In this way, the influence of the objects in the scene can improve, worsen, and correct the final results on where the robot is located. The process implies the adjustment of the probabilities of being in a place and therefore the management of uncertainties. To do that, it is necessary that the place recognition model and the object recognition system work simultaneously in real time. The uncertainty can be modeled from a set of rules based on learning to determine the probability of co-occurrence of the objects. Also, it is important to incorporate the prior information of the place and object recognition models. Finally, it is possible to apply different theorems such as Bayes to determine the final relation between objects and scenes, and the last result about where the robot is. The adjusted prediction has to be available as input for relevant tasks such as localization, navigation, scene understanding, and human-robot and robot-environment interaction. All this contributes to the main goal that is to have an autonomous and independent robot, with a wide knowledge of the environment.
The aim of this chapter was to describe different approaches for global navigation systems for mobile robots applied to indoor environments. Many researches and current developments are focused on solving specific needs for navigation.
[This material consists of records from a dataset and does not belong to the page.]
/-- Both clauses of each hold of one state; the second also with LOCK. -/
theorem test_witness_AluImm8 :
    start.pfx.lock = false ∧ start.mem.Wf ∧ RmWritable (.mem lastByte : RM8) 1 start ∧ LockLegal (.mem lastByte : RM8) start ∧
      LockLegal (.mem lastByte : RM8) (locked start) := by decide

theorem test_witness_AluImm16 :
    start.pfx.lock = false ∧ start.mem.Wf ∧ RmWritable (.mem lastWord : RM16) 2 start ∧ LockLegal (.mem lastWord : RM16) start ∧
      LockLegal (.mem lastWord : RM16) (locked start) := by decide

theorem test_witness_UnaryRm8 :
    start.mem.Wf ∧ RmWritable (.mem lastByte : RM8) 1 start ∧ LockLegal (.mem lastByte : RM8) start := by decide

theorem test_witness_UnaryRm16 :
    start.mem.Wf ∧ RmWritable (.mem lastWord : RM16) 2 start ∧ LockLegal (.mem lastWord : RM16) start ∧
      start.pfx.lock = false := by decide

/-- The largest quotients of both widths. -/
theorem test_witness_DivQuotientAndRemainder :
    (let s := dab 0 0x00FF 1;
      let d : RM8 := .reg .bl;
      s.pfx.lock = false ∧ RmReadable d 1 s ∧ (valueRm8 d s).toNat ≠ 0 ∧ s.regs.ax.toNat / (valueRm8 d s).toNat = 0xFF) ∧
    (let s := dab 0 0xFFFF 1;
      let d : RM16 := .reg .bx;
      s.pfx.lock = false ∧ RmReadable d 2 s ∧ (valueRm16 d s).toNat ≠ 0 ∧
        (s.regs.dx ++ s.regs.ax).toNat / (valueRm16 d s).toNat = 0xFFFF) := by decide

/-- The quotients -128, 127, -32768 and 32767. -/
theorem test_witness_IdivAcceptsTheLargestNegativeQuotient :
    (let d : RM8 := .reg .bl;
      (valueRm8 d (dab 0 0xFF80 1)).toInt ≠ 0 ∧ RmReadable d 1 (dab 0 0xFF80 1) ∧
        (dab 0 0xFF80 1).regs.ax.toInt.tdiv (valueRm8 d (dab 0 0xFF80 1)).toInt = -128 ∧
        (dab 0 0x007F 1).regs.ax.toInt.tdiv (valueRm8 d (dab 0 0x007F 1)).toInt = 127) ∧
    (let d : RM16 := .reg .bx;
      let s := dab 0xFFFF 0x8000 1;
      let u := dab 0 0x7FFF 1;
      (valueRm16 d s).toInt ≠ 0 ∧ RmReadable d 2 s ∧
        (s.regs.dx ++ s.regs.ax).toInt.tdiv (valueRm16 d s).toInt = -32768 ∧
        (u.regs.dx ++ u.regs.ax).toInt.tdiv (valueRm16 d u).toInt = 32767) := by decide

/-- Divisor 0, and the first quotients that do not fit: 256, 65536, -129, 128, -32769, 32768. -/
theorem test_witness_DivideErrorPointsAtTheDivide :
    ((dab 0 0 0).pfx.lock = false ∧ (dab 0 0 0).mem.Wf ∧ RmReadable (.reg .bl : RM8) 1 (dab 0 0 0) ∧
      (valueRm8 (.reg .bl) (dab 0 0 0)).toNat = 0 ∧ (valueRm16 (.reg .bx) (dab 0 0 0)).toNat = 0 ∧
      (valueRm8 (.reg .bl) (dab 0 0 0)).toInt = 0 ∧ (valueRm16 (.reg .bx) (dab 0 0 0)).toInt = 0 ∧
      (dab 0 0x0100 1).regs.ax.toNat / (valueRm8 (.reg .bl) (dab 0 0x0100 1)).toNat = 0x100 ∧
      ((dab 1 0 1).regs.dx ++ (dab 1 0 1).regs.ax).toNat / (valueRm16 (.reg .bx) (dab 1 0 1)).toNat = 0x10000 ∧
      (dab 0 0xFF7F 1).regs.ax.toInt.tdiv (valueRm8 (.reg .bl) (dab 0 0xFF7F 1)).toInt = -129 ∧
      (dab 0 0x0080 1).regs.ax.toInt.tdiv (valueRm8 (.reg .bl) (dab 0 0x0080 1)).toInt = 128 ∧
      ((dab 0xFFFF 0x7FFF 1).regs.dx ++ (dab 0xFFFF 0x7FFF 1).regs.ax).toInt.tdiv
        (valueRm16 (.reg .bx) (dab 0xFFFF 0x7FFF 1)).toInt = -32769 ∧
      ((dab 0 0x8000 1).regs.dx ++ (dab 0 0x8000 1).regs.ax).toInt.tdiv
        (valueRm16 (.reg .bx) (dab 0 0x8000 1)).toInt = 32768) ∧
    Deliverable 0 (dab 0 0 0) ∧ Deliverable 0 (dab 0xFFFF 0x7FFF 1) :=
  ⟨by decide, deliverable_of (by decide), deliverable_of (by decide)⟩

/-- Room below SP = 2, the last that does not wrap, and SP = 0, which wraps. -/
theorem test_witness_PushStoresBelowSp :
    (withSp 2).mem.Wf ∧ (withSp 2).pfx.lock = false ∧ PushRoom 2 (withSp 2) ∧ PushRoom 2 (withSp 0) ∧
      RmReadable (.mem lastWord : RM16) 2 (withSp 2) := by decide

theorem test_witness_PushSpPushesTheOldValue :
    (withSp 0).mem.Wf ∧ (withSp 0).pfx.lock = false ∧ PushRoom 2 (withSp 0) ∧ (withSp 1).pfx.lock = false ∧
      (withSp 1).regs.sp = 1 ∧ (locked start).pfx.lock = true := by decide

theorem test_witness_PushfImage :
    (withSp 2).mem.Wf ∧ FlagsFixed (withSp 2).flags ∧ (withSp 2).pfx.lock = false ∧ PushRoom 2 (withSp 2) ∧
      (withSp 1).pfx.lock = false ∧ (withSp 1).regs.sp = 1 ∧ (locked start).pfx.lock = true := by decide
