-- ==== Sys2Proof/WellFormed.lean ====
section
/-! DEFINITION. What is well formed: a configuration, a selector word, and the bundle of operations one tick executes.
An operation alone has no fields, so every `Instr` is well formed. -/

namespace Sys2Proof

/-- Legal configurations (00_scope.md R7, R9): `1 <= SETUP_TICKS < PERIOD_TICKS` and `1 <= IFG_BITS <= 63`. -/
abbrev Config.Legal (c : Config) : Prop :=
  1 ≤ c.setupTicks ∧ c.setupTicks < c.periodTicks ∧ 1 ≤ c.ifgBits ∧ c.ifgBits ≤ 63

/-- The six selector formats (30_encoding.md R80): Y system, T BTR, S BDS, C CRC, E EM, A FA. -/
inductive Format where
  | y | t | s | c | e | a
  deriving DecidableEq, Repr

/-- Bits of a selector word of each format (30_encoding.md R80). -/
def Format.width : Format → Nat
  | .y => 2
  | .t => 5
  | .s => 4
  | .c => 3
  | .e => 2
  | .a => 12

/-- A selector word: its format and its bits, MOST significant first, as 30_encoding.md R80 writes them. -/
structure Selector where
  format : Format
  word : List Bool
  deriving DecidableEq, Repr

/-- A selector word has exactly its format's width. -/
abbrev Selector.WellFormed (x : Selector) : Prop := x.word.length = x.format.width

/-- The format an operation belongs to (30_encoding.md §3): the part of the block that executes it. -/
def Instr.format : Instr → Format
  | .sysReset | .sysHalt => .y
  | .btrWait | .btrStart | .btrCount | .btrSample => .t
  | .btrRoll | .btrStop => .t
  | .bdsBypass | .bdsHold | .bdsPassNew | .bdsPassRun => .s
  | .bdsDestuff | .bdsViolation => .s
  | .crcClear | .crcHold | .crcShift | .crcShiftx => .c
  | .emEmpty | .emPush | .emStall => .e
  | .faCancel | .faIdle | .faStart | .faOverrunStart => .a
  | .faSof | .faIdShift | .faIdDone | .faHoldId => .a
  | .faOverrunId | .faCtlShift | .faCtlDoneEmpty | .faCtlDoneData => .a
  | .faCtlDoneIllegal | .faHoldCtl | .faOverrunCtl | .faDataShift => .a
  | .faDataByte | .faDataLast | .faHoldData | .faOverrunData => .a
  | .faCrcShift | .faCrcDone | .faHoldCrc | .faOverrunCrc => .a
  | .faCheckWait | .faCheck | .faOverrunCheck | .faGapCount => .a
  | .faGapDone | .faHoldGap | .faOverrunGap => .a

/-- What one tick executes (30_encoding.md R80, §3): one system operation, or one operation of each of BTR, BDS, CRC,
EM and FA. -/
inductive Bundle where
  | system (y : Instr)
  | arms (t s c e a : Instr)
  deriving DecidableEq, Repr

/-- Each slot of a bundle holds an operation of its own component. -/
abbrev Bundle.WellFormed : Bundle → Prop
  | .system y => y.format = .y
  | .arms t s c e a => t.format = .t ∧ s.format = .s ∧ c.format = .c ∧ e.format = .e ∧ a.format = .a

end Sys2Proof
end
Our objective is to merge all these developments in order to classify them and establish a global frame for navigation.
Robot navigation has been tackled from different perspectives leading to a classification into three main approaches: geometric navigation, topological navigation, and semantic navigation. Although the three of them differ in their definition and methods, all of them have the focus on driving a robot autonomously and safely.
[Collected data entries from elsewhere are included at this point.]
@[simp] theorem State.presentByte_btr (b : Byte) : (s.presentByte b).btr = s.btr := rfl
@[simp] theorem State.presentByte_bds (b : Byte) : (s.presentByte b).bds = s.bds := rfl
@[simp] theorem State.presentByte_crc (b : Byte) : (s.presentByte b).crc = s.crc := rfl
@[simp] theorem State.presentByte_fa (b : Byte) : (s.presentByte b).fa = s.fa := rfl
@[simp] theorem State.presentByte_em (b : Byte) : (s.presentByte b).em = s.em := rfl
@[simp] theorem State.presentByte_overrun (b : Byte) : (s.presentByte b).overrun = s.overrun := rfl
@[simp] theorem State.presentByte_cfg (b : Byte) : (s.presentByte b).cfg = s.cfg := rfl
@[simp] theorem State.presentByte_inp (b : Byte) : (s.presentByte b).inp = s.inp := rfl
@[simp] theorem State.presentByte_out (b : Byte) : (s.presentByte b).out = { s.out with byteValid := true, byteData := b } := rfl
@[simp] theorem State.presentByte_stim (b : Byte) : (s.presentByte b).stim = s.stim := rfl
@[simp] theorem State.presentByte_ticks (b : Byte) : (s.presentByte b).ticks = s.ticks := rfl
@[simp] theorem State.presentByte_stream (b : Byte) : (s.presentByte b).stream = s.stream := rfl

@[simp] theorem State.pushByte_btr (b : Byte) (r : List Byte) : (s.pushByte b r).btr = s.btr := rfl
@[simp] theorem State.pushByte_bds (b : Byte) (r : List Byte) : (s.pushByte b r).bds = s.bds := rfl
@[simp] theorem State.pushByte_crc (b : Byte) (r : List Byte) : (s.pushByte b r).crc = s.crc := rfl
@[simp] theorem State.pushByte_fa (b : Byte) (r : List Byte) : (s.pushByte b r).fa = s.fa := rfl
@[simp] theorem State.pushByte_em (b : Byte) (r : List Byte) : (s.pushByte b r).em = ⟨r⟩ := rfl
@[simp] theorem State.pushByte_overrun (b : Byte) (r : List Byte) : (s.pushByte b r).overrun = s.overrun := rfl
@[simp] theorem State.pushByte_cfg (b : Byte) (r : List Byte) : (s.pushByte b r).cfg = s.cfg := rfl
@[simp] theorem State.pushByte_inp (b : Byte) (r : List Byte) : (s.pushByte b r).inp = s.inp := rfl
@[simp] theorem State.pushByte_out (b : Byte) (r : List Byte) : (s.pushByte b r).out = s.out := rfl
@[simp] theorem State.pushByte_stim (b : Byte) (r : List Byte) : (s.pushByte b r).stim = s.stim := rfl
@[simp] theorem State.pushByte_ticks (b : Byte) (r : List Byte) : (s.pushByte b r).ticks = s.ticks := rfl
@[simp] theorem State.pushByte_stream (b : Byte) (r : List Byte) : (s.pushByte b r).stream = s.stream ++ [b] := rfl

@[simp] theorem State.enqueue_btr (bs : List Byte) : (s.enqueue bs).btr = s.btr := rfl
@[simp] theorem State.enqueue_bds (bs : List Byte) : (s.enqueue bs).bds = s.bds := rfl
@[simp] theorem State.enqueue_crc (bs : List Byte) : (s.enqueue bs).crc = s.crc := rfl
@[simp] theorem State.enqueue_fa (bs : List Byte) : (s.enqueue bs).fa = s.fa := rfl
@[simp] theorem State.enqueue_em (bs : List Byte) : (s.enqueue bs).em = ⟨bs⟩ := rfl
@[simp] theorem State.enqueue_overrun (bs : List Byte) : (s.enqueue bs).overrun = s.overrun := rfl
@[simp] theorem State.enqueue_cfg (bs : List Byte) : (s.enqueue bs).cfg = s.cfg := rfl
@[simp] theorem State.enqueue_inp (bs : List Byte) : (s.enqueue bs).inp = s.inp := rfl
@[simp] theorem State.enqueue_out (bs : List Byte) : (s.enqueue bs).out = s.out := rfl
@[simp] theorem State.enqueue_stim (bs : List Byte) : (s.enqueue bs).stim = s.stim := rfl
@[simp] theorem State.enqueue_ticks (bs : List Byte) : (s.enqueue bs).ticks = s.ticks := rfl
@[simp] theorem State.enqueue_stream (bs : List Byte) : (s.enqueue bs).stream = s.stream := rfl

@[simp] theorem State.writeFa_btr (r : Fa) : (s.writeFa r).btr = s.btr := rfl
@[simp] theorem State.writeFa_bds (r : Fa) : (s.writeFa r).bds = s.bds := rfl
@[simp] theorem State.writeFa_crc (r : Fa) : (s.writeFa r).crc = s.crc := rfl
@[simp] theorem State.writeFa_fa (r : Fa) : (s.writeFa r).fa = { r with stuffFlag := s.fa.stuffFlag || s.out.stuffError } := rfl
@[simp] theorem State.writeFa_em (r : Fa) : (s.writeFa r).em = s.em := rfl
@[simp] theorem State.writeFa_overrun (r : Fa) : (s.writeFa r).overrun = s.overrun := rfl
@[simp] theorem State.writeFa_cfg (r : Fa) : (s.writeFa r).cfg = s.cfg := rfl
@[simp] theorem State.writeFa_inp (r : Fa) : (s.writeFa r).inp = s.inp := rfl
@[simp] theorem State.writeFa_out (r : Fa) : (s.writeFa r).out = s.out := rfl
@[simp] theorem State.writeFa_stim (r : Fa) : (s.writeFa r).stim = s.stim := rfl
@[simp] theorem State.writeFa_ticks (r : Fa) : (s.writeFa r).ticks = s.ticks := rfl
@[simp] theorem State.writeFa_stream (r : Fa) : (s.writeFa r).stream = s.stream := rfl

@[simp] theorem State.holdFa_btr : (s.holdFa).btr = s.btr := rfl
@[simp] theorem State.holdFa_bds : (s.holdFa).bds = s.bds := rfl
@[simp] theorem State.holdFa_crc : (s.holdFa).crc = s.crc := rfl
@[simp] theorem State.holdFa_fa : (s.holdFa).fa = { s.fa with stuffFlag := s.fa.stuffFlag || s.out.stuffError } := rfl
@[simp] theorem State.holdFa_em : (s.holdFa).em = s.em := rfl
@[simp] theorem State.holdFa_overrun : (s.holdFa).overrun = s.overrun := rfl
@[simp] theorem State.holdFa_cfg : (s.holdFa).cfg = s.cfg := rfl
@[simp] theorem State.holdFa_inp : (s.holdFa).inp = s.inp := rfl
@[simp] theorem State.holdFa_out : (s.holdFa).out = s.out := rfl
@[simp] theorem State.holdFa_stim : (s.holdFa).stim = s.stim := rfl
@[simp] theorem State.holdFa_ticks : (s.holdFa).ticks = s.ticks := rfl
@[simp] theorem State.holdFa_stream : (s.holdFa).stream = s.stream := rfl

@[simp] theorem State.clearFrame_btr : (s.clearFrame).btr = s.btr := rfl
@[simp] theorem State.clearFrame_bds : (s.clearFrame).bds = s.bds := rfl
@[simp] theorem State.clearFrame_crc : (s.clearFrame).crc = s.crc := rfl
@[simp] theorem State.clearFrame_fa : (s.clearFrame).fa = ⟨.idle, 0, 0, 0, false, false⟩ := rfl
@[simp] theorem State.clearFrame_em : (s.clearFrame).em = s.em := rfl
@[simp] theorem State.clearFrame_overrun : (s.clearFrame).overrun = s.overrun := rfl
@[simp] theorem State.clearFrame_cfg : (s.clearFrame).cfg = s.cfg := rfl
@[simp] theorem State.clearFrame_inp : (s.clearFrame).inp = s.inp := rfl
@[simp] theorem State.clearFrame_out : (s.clearFrame).out = s.out := rfl
@[simp] theorem State.clearFrame_stim : (s.clearFrame).stim = s.stim := rfl
@[simp] theorem State.clearFrame_ticks : (s.clearFrame).ticks = s.ticks := rfl
@[simp] theorem State.clearFrame_stream : (s.clearFrame).stream = s.stream := rfl

@[simp] theorem State.shiftFieldBit_btr : (s.shiftFieldBit).btr = s.btr := rfl
@[simp] theorem State.shiftFieldBit_bds : (s.shiftFieldBit).bds = s.bds := rfl
@[simp] theorem State.shiftFieldBit_crc : (s.shiftFieldBit).crc = s.crc := rfl
@[simp] theorem State.shiftFieldBit_fa : (s.shiftFieldBit).fa = { s.fa with shreg := s.sh, cnt := s.fa.cnt - 1, stuffFlag := s.fa.stuffFlag || s.out.stuffError } := rfl
@[simp] theorem State.shiftFieldBit_em : (s.shiftFieldBit).em = s.em := rfl
@[simp] theorem State.shiftFieldBit_overrun : (s.shiftFieldBit).overrun = s.overrun := rfl
@[simp] theorem State.shiftFieldBit_cfg : (s.shiftFieldBit).cfg = s.cfg := rfl
@[simp] theorem State.shiftFieldBit_inp : (s.shiftFieldBit).inp = s.inp := rfl
@[simp] theorem State.shiftFieldBit_out : (s.shiftFieldBit).out = s.out := rfl
@[simp] theorem State.shiftFieldBit_stim : (s.shiftFieldBit).stim = s.stim := rfl
@[simp] theorem State.shiftFieldBit_ticks : (s.shiftFieldBit).ticks = s.ticks := rfl
@[simp] theorem State.shiftFieldBit_stream : (s.shiftFieldBit).stream = s.stream := rfl

@[simp] theorem State.endField_btr (p : Phase) (n m : Nat) : (s.endField p n m).btr = s.btr := rfl
@[simp] theorem State.endField_bds (p : Phase) (n m : Nat) : (s.endField p n m).bds = s.bds := rfl
@[simp] theorem State.endField_crc (p : Phase) (n m : Nat) : (s.endField p n m).crc = s.crc := rfl
@[simp] theorem State.endField_fa (p : Phase) (n m : Nat) : (s.endField p n m).fa = ⟨p, n, m, s.sh, s.fa.sofPending, s.fa.stuffFlag || s.out.stuffError⟩ := rfl
@[simp] theorem State.endField_em (p : Phase) (n m : Nat) : (s.endField p n m).em = s.em := rfl
@[simp] theorem State.endField_overrun (p : Phase) (n m : Nat) : (s.endField p n m).overrun = s.overrun := rfl
@[simp] theorem State.endField_cfg (p : Phase) (n m : Nat) : (s.endField p n m).cfg = s.cfg := rfl
@[simp] theorem State.endField_inp (p : Phase) (n m : Nat) : (s.endField p n m).inp = s.inp := rfl
@[simp] theorem State.endField_out (p : Phase) (n m : Nat) : (s.endField p n m).out = s.out := rfl
@[simp] theorem State.endField_stim (p : Phase) (n m : Nat) : (s.endField p n m).stim = s.stim := rfl
@[simp] theorem State.endField_ticks (p : Phase) (n m : Nat) : (s.endField p n m).ticks = s.ticks := rfl
@[simp] theorem State.endField_stream (p : Phase) (n m : Nat) : (s.endField p n m).stream = s.stream := rfl

@[simp] theorem State.endControl_btr (p : Phase) (n m : Nat) : (s.endControl p n m).btr = s.btr := rfl
@[simp] theorem State.endControl_bds (p : Phase) (n m : Nat) : (s.endControl p n m).bds = s.bds := rfl
@[simp] theorem State.endControl_crc (p : Phase) (n m : Nat) : (s.endControl p n m).crc = s.crc := rfl
@[simp] theorem State.endControl_fa (p : Phase) (n m : Nat) : (s.endControl p n m).fa = ⟨p, n, m, s.sh, s.fa.sofPending, s.fa.stuffFlag || s.out.stuffError⟩ := rfl
@[simp] theorem State.endControl_em (p : Phase) (n m : Nat) : (s.endControl p n m).em = ⟨[lengthByte s.sh]⟩ := rfl
@[simp] theorem State.endControl_overrun (p : Phase) (n m : Nat) : (s.endControl p n m).overrun = s.overrun := rfl
@[simp] theorem State.endControl_cfg (p : Phase) (n m : Nat) : (s.endControl p n m).cfg = s.cfg := rfl
@[simp] theorem State.endControl_inp (p : Phase) (n m : Nat) : (s.endControl p n m).inp = s.inp := rfl
@[simp] theorem State.endControl_out (p : Phase) (n m : Nat) : (s.endControl p n m).out = s.out := rfl
@[simp] theorem State.endControl_stim (p : Phase) (n m : Nat) : (s.endControl p n m).stim = s.stim := rfl
@[simp] theorem State.endControl_ticks (p : Phase) (n m : Nat) : (s.endControl p n m).ticks = s.ticks := rfl
@[simp] theorem State.endControl_stream (p : Phase) (n m : Nat) : (s.endControl p n m).stream = s.stream := rfl

@[simp] theorem State.raiseOverrun_btr : (s.raiseOverrun).btr = Regs.reset.btr := rfl
@[simp] theorem State.raiseOverrun_bds : (s.raiseOverrun).bds = Regs.reset.bds := rfl
@[simp] theorem State.raiseOverrun_crc : (s.raiseOverrun).crc = Regs.reset.crc := rfl
@[simp] theorem State.raiseOverrun_fa : (s.raiseOverrun).fa = Regs.reset.fa := rfl
@[simp] theorem State.raiseOverrun_em : (s.raiseOverrun).em = Regs.reset.em := rfl
@[simp] theorem State.raiseOverrun_overrun : (s.raiseOverrun).overrun = true := rfl
@[simp] theorem State.raiseOverrun_cfg : (s.raiseOverrun).cfg = s.cfg := rfl
@[simp] theorem State.raiseOverrun_inp : (s.raiseOverrun).inp = s.inp := rfl
@[simp] theorem State.raiseOverrun_out : (s.raiseOverrun).out = { s.out with overrun := true } := rfl
@[simp] theorem State.raiseOverrun_stim : (s.raiseOverrun).stim = s.stim := rfl
@[simp] theorem State.raiseOverrun_ticks : (s.raiseOverrun).ticks = s.ticks := rfl
@[simp] theorem State.raiseOverrun_stream : (s.raiseOverrun).stream = s.stream := rfl

@[simp] theorem State.resetTick_btr : (s.resetTick).btr = Regs.reset.btr := rfl
@[simp] theorem State.resetTick_bds : (s.resetTick).bds = Regs.reset.bds := rfl
@[simp] theorem State.resetTick_crc : (s.resetTick).crc = Regs.reset.crc := rfl
@[simp] theorem State.resetTick_fa : (s.resetTick).fa = Regs.reset.fa := rfl
@[simp] theorem State.resetTick_em : (s.resetTick).em = Regs.reset.em := rfl
@[simp] theorem State.resetTick_overrun : (s.resetTick).overrun = Regs.reset.overrun := rfl
@[simp] theorem State.resetTick_cfg : (s.resetTick).cfg = s.cfg := rfl
@[simp] theorem State.resetTick_inp : (s.resetTick).inp = s.inp := rfl
@[simp] theorem State.resetTick_out : (s.resetTick).out = Outputs.zero := rfl
@[simp] theorem State.resetTick_stim : (s.resetTick).stim = s.stim := rfl
@[simp] theorem State.resetTick_ticks : (s.resetTick).ticks = s.ticks := rfl
@[simp] theorem State.resetTick_stream : (s.resetTick).stream = s.stream := rfl

@[simp] theorem State.stayHalted_btr : (s.stayHalted).btr = s.btr := rfl
@[simp] theorem State.stayHalted_bds : (s.stayHalted).bds = s.bds := rfl
@[simp] theorem State.stayHalted_crc : (s.stayHalted).crc = s.crc := rfl
@[simp] theorem State.stayHalted_fa : (s.stayHalted).fa = s.fa := rfl
@[simp] theorem State.stayHalted_em : (s.stayHalted).em = s.em := rfl
@[simp] theorem State.stayHalted_overrun : (s.stayHalted).overrun = s.overrun := rfl
@[simp] theorem State.stayHalted_cfg : (s.stayHalted).cfg = s.cfg := rfl
@[simp] theorem State.stayHalted_inp : (s.stayHalted).inp = s.inp := rfl
@[simp] theorem State.stayHalted_out : (s.stayHalted).out = { Outputs.zero with overrun := true } := rfl
@[simp] theorem State.stayHalted_stim : (s.stayHalted).stim = s.stim := rfl
@[simp] theorem State.stayHalted_ticks : (s.stayHalted).ticks = s.ticks := rfl
@[simp] theorem State.stayHalted_stream : (s.stayHalted).stream = s.stream := rfl

@[simp] theorem State.beginTick_btr : (s.beginTick).btr = s.btr := rfl
@[simp] theorem State.beginTick_bds : (s.beginTick).bds = s.bds := rfl
@[simp] theorem State.beginTick_crc : (s.beginTick).crc = s.crc := rfl
@[simp] theorem State.beginTick_fa : (s.beginTick).fa = s.fa := rfl
@[simp] theorem State.beginTick_em : (s.beginTick).em = s.em := rfl
@[simp] theorem State.beginTick_overrun : (s.beginTick).overrun = s.overrun := rfl
@[simp] theorem State.beginTick_cfg : (s.beginTick).cfg = s.cfg := rfl
theorem State.beginTick_inp : (s.beginTick).inp = Inputs.ofWord s.nextInput := rfl
@[simp] theorem State.beginTick_out : (s.beginTick).out = Outputs.zero := rfl
@[simp] theorem State.beginTick_stim : (s.beginTick).stim = s.stim.tail := rfl
@[simp] theorem State.beginTick_ticks : (s.beginTick).ticks = s.ticks + 1 := rfl
@[simp] theorem State.beginTick_stream : (s.beginTick).stream = s.stream := rfl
In this chapter, different trends and techniques have been presented, all of them inspired by biological models and pursuing human abilities and abstraction models. The geometric representation, closer to the sensor and actuator world, is the best one to perform local navigation and precise path-planning. Topological representation of the environment, which is based on graphs, enables large navigation tasks and uses similar models as humans do. The semantic representation, which is the closest to cognitive human models, adds concepts such as utilities or meanings of the environment elements and establishes complex relations between them. All of these representations are based on the available information of the environment. For this reason, perception plays a significant role in terms of understanding and moving through the environment.
Despite the differences between the environment representations, we consider that the integration of all of them and the proper management of the information is the key to achieve a global navigation system.